Thanks bud. I know the Twinstars are a good bit of kit. Only issue with that at the moment is I dont know where to get a controller/dimmer for the 1200 from. AG are out of stock and with whats going on lately, not sure when they'll be able to get one in


----------



## Mr.Shenanagins (30 Mar 2020)

Lumens is just how “bright” it appears, PAR and PUR is what matters but that’s rarely info that’s shared by the manufacturer. 

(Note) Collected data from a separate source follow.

-- ==== Sys2Proof/Safety.lean ====
section
/-! DEFINITION. What counts as a safe state and a safe run, in the terms claims use: the invariant every step keeps, the launch
premise `cleanIdle` (spec/70_reset_and_hazards.md R168) and the end of a run (spec/43_control_ops.md R139). -/

namespace Sys2Proof.Machine

/-- N and P are legal (spec/10_state.md R24, R25). -/
abbrev configLegal (s : State) : Prop := 1 ≤ s.n ∧ s.n ≤ Config.nMax ∧ 1 ≤ s.p ∧ s.p ≤ Config.pMax

/-- The storage keeps its canonical form and lists only array cells (spec/20_memory.md R68). -/
abbrev storageLegal (s : State) : Prop := s.mem.wf ∧ s.mem.inArrays

/-- ERRINFO is all zero while no error is recorded (spec/60_exceptions.md R145). -/
abbrev errInfoLegal (s : State) : Prop := s.ecode = .none → s.eaddr = 0 ∧ s.ewr = false ∧ s.eovr = false

/-- CMD holds an accepted word, what is pending ends its stage list, and DONE is set only when nothing is pending
(spec/10_state.md R26, R40, R42). -/
abbrev sequencerLegal (s : State) : Prop :=
  stagesOfWord s.cmd ≠ [] ∧ s.pending <:+ stagesOfWord s.cmd ∧ (s.done = true → s.pending = [])

/-- An error response carries RDATA = 0 (spec/60_exceptions.md R144). -/
abbrev responseLegal (s : State) : Prop := ∀ r ∈ s.response, r.err = true → r.rdata = 0

/-- The invariant of the machine. -/
abbrev State.Inv (s : State) : Prop :=
  configLegal s ∧ storageLegal s ∧ errInfoLegal s ∧ sequencerLegal s ∧ responseLegal s

/-- The launch premise of a claim about a run (spec/70_reset_and_hazards.md R168). -/
abbrev cleanIdle (s : State) : Prop :=
  s.pending = [] ∧ s.ecode = .none ∧ s.eovr = false ∧ s.done = false ∧ s.zero = false ∧ s.degen = false
    ∧ s.unstable = false ∧ s.nonfinite = false ∧ configLegal s

/-- The run of a host program has ended: its last statement is issued and answered, and no stage is pending
(spec/43_control_ops.md R139). -/
abbrev runEnded (s : State) : Prop := s.program = [] ∧ s.pending = []

/-- No host access has been rejected since ERRINFO was last cleared. -/
abbrev noErrorRecorded (s : State) : Prop := s.ecode = .none

end Sys2Proof.Machine
end

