/-- A read of the word at an offset is answered with `w`, and nothing else changes (spec/40_host_access.md R85). -/
def ReadsAs (s : State) (offset : Nat) (w : Word) : Prop :=
  exec (.regRead 2 offset) s = .next { s with response := some { err := false, rdata := w } }

/-- What every completed command of word `w` but SOFTRESET leaves, results and result flags apart: configuration, ERRINFO, the
floor constants and the surroundings as they were, the command done and answered. -/
def CommandFrame (w : Word) (s t : State) : Prop :=
  t.winen = s.winen ∧ t.infmt = s.infmt ∧ t.ie = s.ie ∧ t.n = s.n ∧ t.p = s.p ∧ t.cmd = w ∧ t.done = true ∧ t.pending = []
    ∧ t.ecode = s.ecode ∧ t.eaddr = s.eaddr ∧ t.ewr = s.ewr ∧ t.eovr = s.eovr ∧ t.nfAdd = s.nfAdd ∧ t.nfMul = s.nfMul
    ∧ t.program = s.program ∧ t.schedule = s.schedule ∧ t.pinHeld = s.pinHeld
    ∧ t.response = some { err := false, rdata := 0 }

/-- Every byte outside the offsets from `lo` up to `hi` reads as before. -/
def BytesKeptOutside (lo hi : Nat) (s t : State) : Prop := ∀ a, a < lo ∨ hi ≤ a → t.mem.read a = s.mem.read a

/-- The number of an error code, from the table of spec/60_exceptions.md R143; 0 while none is recorded. -/
def errNumber : ErrCode → Nat
  | .none => 0
  | .size => 1
  | .misaligned => 2
  | .unmapped => 3
  | .busy => 4
  | .readonly => 5
  | .badParam => 6
  | .illegalCmd => 7

/-- The four result flags are clear. -/
def ResultFlagsClear (t : State) : Prop := t.zero = false ∧ t.degen = false ∧ t.unstable = false ∧ t.nonfinite = false

/-- Sample i after conversion, as spec/41_signal_ops.md R103 writes it. -/
def sample (s : State) (i : Nat) : Number :=
  if s.infmt = false then F32.fromInt16 ((xAt s i).extractLsb' 0 16) else xAt s i

/-- `d <- +0; for i in k .. n-1: d <- d + (x[i] * x[i-k])`, by index (spec/41_signal_ops.md R105). -/
def lagByIndex (x : Nat → Number) (n k : Nat) : Number :=
  (List.range (n - k)).foldl (fun d j => F32.add d (F32.mul (x (k + j)) (x (k + j - k)))) F32.zero

/-- The recursion in copy form (spec/42_levinson.md R130): the coefficients as functions of their index. -/
structure CopyForm where
  a : Nat → Number
  k : Nat → Number
  e : Number
  zero : Bool
  degen : Bool
  unstable : Bool
  nonfinite : Bool

/-- q of iteration i (spec/42_levinson.md R118). -/
def copyReflection (r a : Nat → Number) (e : Number) (i : Nat) : Number :=
  F32.div ((List.range i).foldl (fun q j => F32.sub q (F32.mul (a j) (r (i - j)))) (F32.neg (r (i + 1)))) e

/-- The order-(i+1) coefficients from the order-i ones, all from the old values; the middle one is written as R119 writes it. -/
def copyCoefficient (q : Number) (i : Nat) (a : Nat → Number) (j : Nat) : Number :=
  if j = i then q
  else if i < j then a j
  else if 2 * j + 1 = i then F32.add (a j) (F32.mul (a j) q)
  else F32.add (a j) (F32.mul q (a (i - 1 - j)))

/-- Iteration i with its q (spec/42_levinson.md R116). -/
def copyIterate (q : Number) (i : Nat) (c : CopyForm) : CopyForm :=
  { a := copyCoefficient q i c.a
    k := fun j => if j = i then q else c.k j
    e := F32.mul c.e (F32.sub F32.one (F32.mul q q))
    zero := c.zero
    degen := c.degen
    unstable := c.unstable || !F32.lt (F32.abs q) F32.one
    nonfinite := c.nonfinite || !F32.isFinite q
      || (List.range (i + 1)).any (fun j => !F32.isFinite (copyCoefficient q i c.a j))
      || !F32.isFinite (F32.mul c.e (F32.sub F32.one (F32.mul q q))) }

/-- The loop from iteration i on, with its early stop (spec/42_levinson.md R116, R121). -/
def copyLoop (r : Nat → Number) : Nat → Nat → CopyForm → CopyForm
  | 0, _, c => c
  | todo + 1, i, c =>
    if F32.lt F32.zero c.e = false ∨ F32.isFinite c.e = false then { c with degen := true }
    else copyLoop r todo (i + 1) (copyIterate (copyReflection r c.a c.e i) i c)

/-- The outputs cleared, E given (spec/42_levinson.md R122). -/
def copyStart (e : Number) : CopyForm :=
  { a := fun _ => 0x00000000, k := fun _ => 0x00000000, e := e, zero := false, degen := false, unstable := false, nonfinite := false }

/-- The whole recursion of order p on lags r: pre-checks, then the loop (spec/42_levinson.md R116, R117). -/
def copyRecursion (p : Nat) (r : Nat → Number) : CopyForm :=
  if (List.range (p + 1)).any (fun m => !F32.isFinite (r m)) then
    { copyStart 0x00000000 with nonfinite := true, degen := true }
  else if F32.eq (r 0) F32.zero then { copyStart 0x00000000 with zero := true }
  else copyLoop r p 0 (copyStart (r 0))

end Sys2Proof.Claim

open Sys2Proof Sys2Proof.Machine Sys2Proof.Claim

/-! ### Encoding -/

/-- Decoding the code word of a well-formed instruction gives it back, every operand at every value the encoding admits
(spec/30_encoding.md R70, R72 to R74). -/
def Obligations.DecodeEncodeAgree : Prop := ∀ i : Instr, i.wellFormed = true → decode (encode i) = .instr i

/-- Encoding what a request word decodes to gives the word back; of a read, with WDATA, which the block ignores, cleared
(spec/30_encoding.md R70, R80). -/
def Obligations.EncodeDecodedRequest : Prop :=
  ∀ w : BitVec 49,
    (reqWe w = true → encode (decodeReq w) = .hostreq w)
      ∧ (reqWe w = false → encode (decodeReq w) = .hostreq (w &&& 0x1FFFF00000000))

/-- spec/30_encoding.md R74: the decoding of every command word with its stages; exactly the words 0 to 7 are legal, and writing
any other one is rejected with ILLEGAL_CMD. -/
def Obligations.CommandWordDecoding : Prop :=
  ∀ w : Word,
    (w = 0x0 → decodeCmd w = .instr .nop ∧ stagesOfWord w = [.nop])
      ∧ (w = 0x1 → decodeCmd w = .instr .window ∧ stagesOfWord w = [.window])
      ∧ (w = 0x2 → decodeCmd w = .instr .autocorr ∧ stagesOfWord w = [.autocorr])
      ∧ (w = 0x3 → decodeCmd w = .instr .condition ∧ stagesOfWord w = [.condition])
      ∧ (w = 0x4 → decodeCmd w = .instr .recurse ∧ stagesOfWord w = [.recurse])
      ∧ (w = 0x5 → decodeCmd w = .instr .levinson ∧ stagesOfWord w = [.condition, .recurse])
      ∧ (w = 0x6 → decodeCmd w = .instr .analyze ∧ stagesOfWord w = [.window, .autocorr, .condition, .recurse])
      ∧ (w = 0x7 → decodeCmd w = .instr .softreset ∧ stagesOfWord w = [.softreset])
      ∧ (8 ≤ w.toNat → decodeCmd w = .reject .illegalCmd
          ∧ ∀ s : State, s.pending = [] → exec (.regWrite 2 0x010 w) s = .next (rejected .illegalCmd 0x010 true s))

/-- A few words written out in the spec decode to what they stand for (spec/30_encoding.md R83, spec/95_test_vectors.md). -/
def Obligations.SpecWordsDecode : Prop :=
  decode (.hostreq 0x1801000000006) = .instr (.regWrite 2 0x010 6)
    ∧ decode (.hostreq 0x0801400000000) = .instr (.regRead 2 0x014)
    ∧ decode (.hostreq 0x140140000003E) = .instr (.regWrite 1 0x014 0x3E)
    ∧ decode (.cmd 0x00000005) = .instr .levinson
    ∧ decode (.cmd 0x00000010) = .reject .illegalCmd

/-- Assembling what a request word disassembles to gives the word back, if it is a write or a read with WDATA = 0, as a listing
writes reads (spec/30_encoding.md R81, R84). -/
def Obligations.AssembleDisassembleAgree : Prop :=
  ∀ w : BitVec 49, reqWe w = true ∨ reqData w = 0 → assemble (disassemble w) = w

/-! ### The register map and the access check -/

/-- The location at an offset is the one that exists and lies there, and every other offset is unmapped (spec/10_state.md R21). -/
def Obligations.RegisterMapExact : Prop :=
  ∀ (a : Nat) (l : Loc), locate a = some l ↔ locExists l = true ∧ locOffset l = a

The S2 Pro is the dimmer I have and believe the one they sell in AG. It’s also available on eBay. Shouldn’t be hard to get online, but not sure on the shipping restrictions by you at the moment. 
 Way2top Fish Tank Aquarium LED Light,Intelligent Timing Dimming System, Modulator Lighting Controller (S2-PRO) https://www.amazon.com/dp/B07M89N8MH/ref=cm_sw_r_cp_api_i_5vuGEbZDF93NG


----------



## Keetchy (30 Mar 2020)

Mr.Shenanagins said:


> Lumens is just how “bright” it appears, PAR and PUR is what matters but that’s rarely info that’s shared by the manufacturer.
> 
> The S2 Pro is the dimmer I have and believe the one they sell in AG. It’s also available on eBay. Shouldn’t be hard to get online, but not sure on the shipping restrictions by you at the moment.
> Way2top Fish Tank Aquarium LED Light,Intelligent Timing Dimming System, Modulator Lighting Controller (S2-PRO) https://www.amazon.com/dp/B07M89N8MH/ref=cm_sw_r_cp_api_i_5vuGEbZDF93NG


But isnt it the brighter the light, the higher the PAR will be?
Yeah I looked on ebay and Amazon and all the listings for an S2 controller say estimated delivery could be in May. AG will also probably have their stock regenerated in May too so it'll be no better getting it from Ebay or Amazon


----------



## Jayefc1 (30 Mar 2020)

Hi mark just had a quick look on eday
https://www.ebay.co.uk/itm/S2-PRO-A...3?pageci=95fd834d-f0ad-46c7-b624-09d257b1f00b

Hope this helps you will also need one of these 

https://cpc.farnell.com/pro-power/j...&ddkey=http:en-CPC/CPC_United_Kingdom/search#


----------



## Mr.Shenanagins (30 Mar 2020)

Mark Keetch said:


> But isnt it the brighter the light, the higher the PAR will be?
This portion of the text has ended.